阿黄和葛龙大手捏手,“谢天谢地……”他俩手心都是汗。
牛成军也替林寅捏了一把汗,“精彩,连我都以为他是真的差点摔下来,他很有可能此时已经憋气,爆发了他的爆发力,来几个高难度,好刺激的惊险动作,以彰显他的救人决心。”
涂伟大失所望,“你倒是快掉下来啊,林兄,你不吃馒头,也得为你涂伟兄争口气,掉下来啊,你已经表现的很完美了,再上去,就画蛇添足了。”
可林寅没有如涂伟所想,他深吸一口气,干脆两腿不蹬柱子了,直接引体向上,咬紧牙关,牙齿都快咬碎的那种力,成功把自己翻进去了观测台里面。
“好样的,林哥真棒!”
阿黄高兴的鼓起了掌,葛龙大也暂时松了口气,碎碎念:“老天爷保佑林哥,老天爷保佑雨淇,老天爷保佑……”

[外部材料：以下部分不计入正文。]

-- ==== Sys2Proof/Tests/Slice0.lean ====
section
/-! SUPPORT. Small tests whose expected values are the spec's own (30_encoding.md R52 to R58 and 95_test_vectors.md, by
their ids), and for every statement of Certificates/Slice0/Obligations.lean with hypotheses a state that meets them. -/

namespace Sys2Proof.Tests

open Sys2Proof Sys2Proof.Machine

/-- The next state of an outcome, none at a stop. -/
def nextOf (o : Host.Outcome State Fault Refusal) : Option State :=
  match o with
  | .next t => some t
  | .fault _ => none
  | .refused _ => none

/-- A command issued and, where it was accepted, completed. -/
def ran (i : Instr) (s : State) : Option State :=
  (nextOf (exec i s)).map (fun t => if t.busy then completeCommand t else t)

/-- `s` with a host that stands at the first of these statements. -/
def hosting (p : List HostStmt) (s : State) : State :=
  { s with host := { program := p.map plain, pc := 0, reads := [] } }

/-- `s` with a command pending and the next turn the host's. -/
def pendingOn (p : Pending) (s : State) : State := { s with busy := true, pending := some p, turns := [.host] }

/-- What a step on a host write leaves. -/
def wrote (r : Reg) (v : Word) (s : State) : Option State := nextOf (step (hosting [.write r v] s))

/-- The values read at these offsets. -/
def readAll (offs : List Nat) (s : State) : List Word := offs.map (fun off => (regRead off s).1)

/-- BUF with these bytes first and zeros behind them. -/
def bufOf (p : List Byte) : Block := Vector.ofFn (fun i => p.getD i.val 0)

def abc : List Byte := [0x61, 0x62, 0x63]

def abcState : HashState :=
  { h0 := 0xA9993E36, h1 := 0x4706816A, h2 := 0xBA3E2571, h3 := 0x7850C26C, h4 := 0x9CD0D89D }

def abcBlock : Block := bufOf (abc ++ [0x80] ++ List.replicate 59 0x00 ++ [0x18])

/-! ### WellFormed: every check refuses an ill-formed term -/

theorem test_absorb_count_checked : (Instr.absorb 0).wellFormed = false ∧ (Instr.absorb 5).wellFormed = false ∧
    (Instr.absorb 1).wellFormed = true ∧ (Instr.absorb 4).wellFormed = true := by decide

theorem test_plain_commands_well_formed : Instr.nop.wellFormed = true ∧ Instr.init.wellFormed = true ∧
    Instr.final.wellFormed = true ∧ Instr.block.wellFormed = true := by decide

theorem test_access_width_checked : accessWellFormed 2 0x04 = false ∧ accessWellFormed 1 0x04 = false ∧
    accessWellFormed 8 0x40 = false := by decide

theorem test_access_alignment_checked : accessWellFormed 4 0x02 = false ∧ accessWellFormed 4 0x41 = false := by decide

theorem test_access_window_checked : accessWellFormed 4 0x100 = false ∧ accessWellFormed 4 0xFC = true := by decide

theorem test_statement_access_checked :
    (HostStmt.wr 2 0x00 1).wellFormed [] = false ∧ (HostStmt.rd 4 0x100 0).wellFormed [] = false := by decide

theorem test_label_checked : (HostStmt.bnz 0 1 7).wellFormed [⟨some 3, .reset⟩] = false ∧
    (HostStmt.bnz 0 1 3).wellFormed [⟨some 3, .reset⟩] = true := by decide

theorem test_program_labels_checked : programWellFormed [⟨some 3, .reset⟩, ⟨some 3, .reset⟩] = false ∧
    programWellFormed [⟨some 3, .reset⟩, ⟨none, .bnz 0 1 4⟩] = false ∧
    programWellFormed (pollLines 3 0) = true := by decide

/-! ### Decode: words written out from the encoding of R52 -/

theorem test_decode_nop : decode 0b00000000000000000000000000000000 = .ok .nop := by rfl

theorem test_decode_init : decode 0b00000000000000000000000000000001 = .ok .init := by rfl

theorem test_decode_absorb : decode 0b00000000000000000000000000000010 = .ok (.absorb 1) ∧
    decode 0b00000000000000000000000000010010 = .ok (.absorb 2) ∧
    decode 0b00000000000000000000000000100010 = .ok (.absorb 3) ∧
    decode 0b00000000000000000000000000110010 = .ok (.absorb 4) := ⟨rfl, rfl, rfl, rfl⟩

theorem test_decode_final : decode 0b00000000000000000000000000000011 = .ok .final := by rfl

theorem test_decode_block : decode 0b00000000000000000000000000000100 = .ok .block := by rfl

theorem test_illegal_words : legal 0x00000005 = false ∧ legal 0x0000000F = false ∧ legal 0x00000011 = false ∧
    legal 0x00000042 = false ∧ legal 0x80000002 = false ∧ legal 0x00000032 = true := by decide

theorem test_table_words : decodeTableWord 32 0x32 = some (.absorb 4) ∧ decodeTableWord 32 0x4 = some .block ∧
    decodeTableWord 8 0x12 = some (.absorb 2) ∧ decodeTableWord 32 0x5 = none := by decide

/-- The step after reset runs the placed word: the ABSORB 4 of V-K6 is accepted. -/
theorem test_placed_word_runs :
    (nextOf (step (State.reset.withFetchWord 32 0x32))).map (fun t => (t.busy, t.pending)) =
      some (true, some (.absorb [0, 0, 0, 0])) := by decide

/-! ### Primitives (95_test_vectors.md 2.1) -/

/-- V-P4, V-P5 -/
theorem test_rotations : [0, 1, 5, 30, 31, 32].map (rotl32 0x12345678) =
      [0x12345678, 0x2468ACF0, 0x468ACF02, 0x048D159E, 0x091A2B3C, 0x12345678] ∧
    rotl32 0x00000001 30 = 0x40000000 ∧ rotl32 0x80000001 1 = 0x00000003 ∧ rotl32 0x80000000 1 = 0x00000001 := by
  decide

/-- V-P1, V-P2, V-P3 -/
theorem test_additions : add32 0xFFFFFFFF 0x00000001 = 0 ∧ add32 0x80000000 0x80000000 = 0 ∧
    add32 0x67452301 0x42541B35 = 0xA9993E36 := by decide

/-- V-P6, V-P7, V-P8 -/
theorem test_byte_orders : bswap32 0x12345678 = 0x78563412 ∧ be32 #v[0x61, 0x62, 0x63, 0x80] = 0x61626380 ∧
    be64 24 = [0, 0, 0, 0, 0, 0, 0, 0x18] := by decide

/-- V-P9, V-P10 -/
theorem test_lanes : laneBytes 0x61626364 .big = #v[0x61, 0x62, 0x63, 0x64] ∧
    laneBytes 0x61626364 .little = #v[0x64, 0x63, 0x62, 0x61] ∧
    laneWord #v[0x61, 0x62, 0x63, 0x80] .little = 0x80636261 := by decide

/-! ### The algorithm (95_test_vectors.md 2.2 to 2.6) -/

/-- The k column of 2.2. -/
theorem test_zero_fill : [0, 1, 3, 55, 56, 57, 63, 64, 65, 119, 120, 121, 183, 184].map zeroFill =
    [55, 54, 52, 0, 63, 62, 56, 55, 54, 0, 63, 62, 0, 63] := by decide

/-- V-PD2, V-PD5 -/
theorem test_pad_abc : pad abc = abcBlock.toList ∧ padTail abcBlock 3 24 = abcBlock.toList := by decide +kernel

林寅汗流浃背,很想坐观测台再休息一下,可他清楚,现在不是休息的时候,必须要一鼓作气。
俗话说,再而衰,三而竭。
有时候身体劳累,越歇息,越累。
林寅攥拳头,站了起来,他发现,从观测台往上的爬梯,还是很完好的。
他依然小心谨慎,不完全依赖爬梯,两手把着柱体,两脚蹬梯子之间,先试探踩两踩,确定很稳妥,他才蹬在上面。
到了这个高度,往四周扫一眼,有如身在了虚幻之中,林寅不敢相信,自己竟然都已经爬这么高了,他都有点佩服自己的勇气。
“人,不逼自己一把,永远不知道自己有多大的潜力。”
林寅自己对自己鼓励了一句话,抬起头,继续上行。
再上升两个梯节,林寅感觉自己手上摸到了湿漉漉的液体,他把手缩回来一看,是血迹。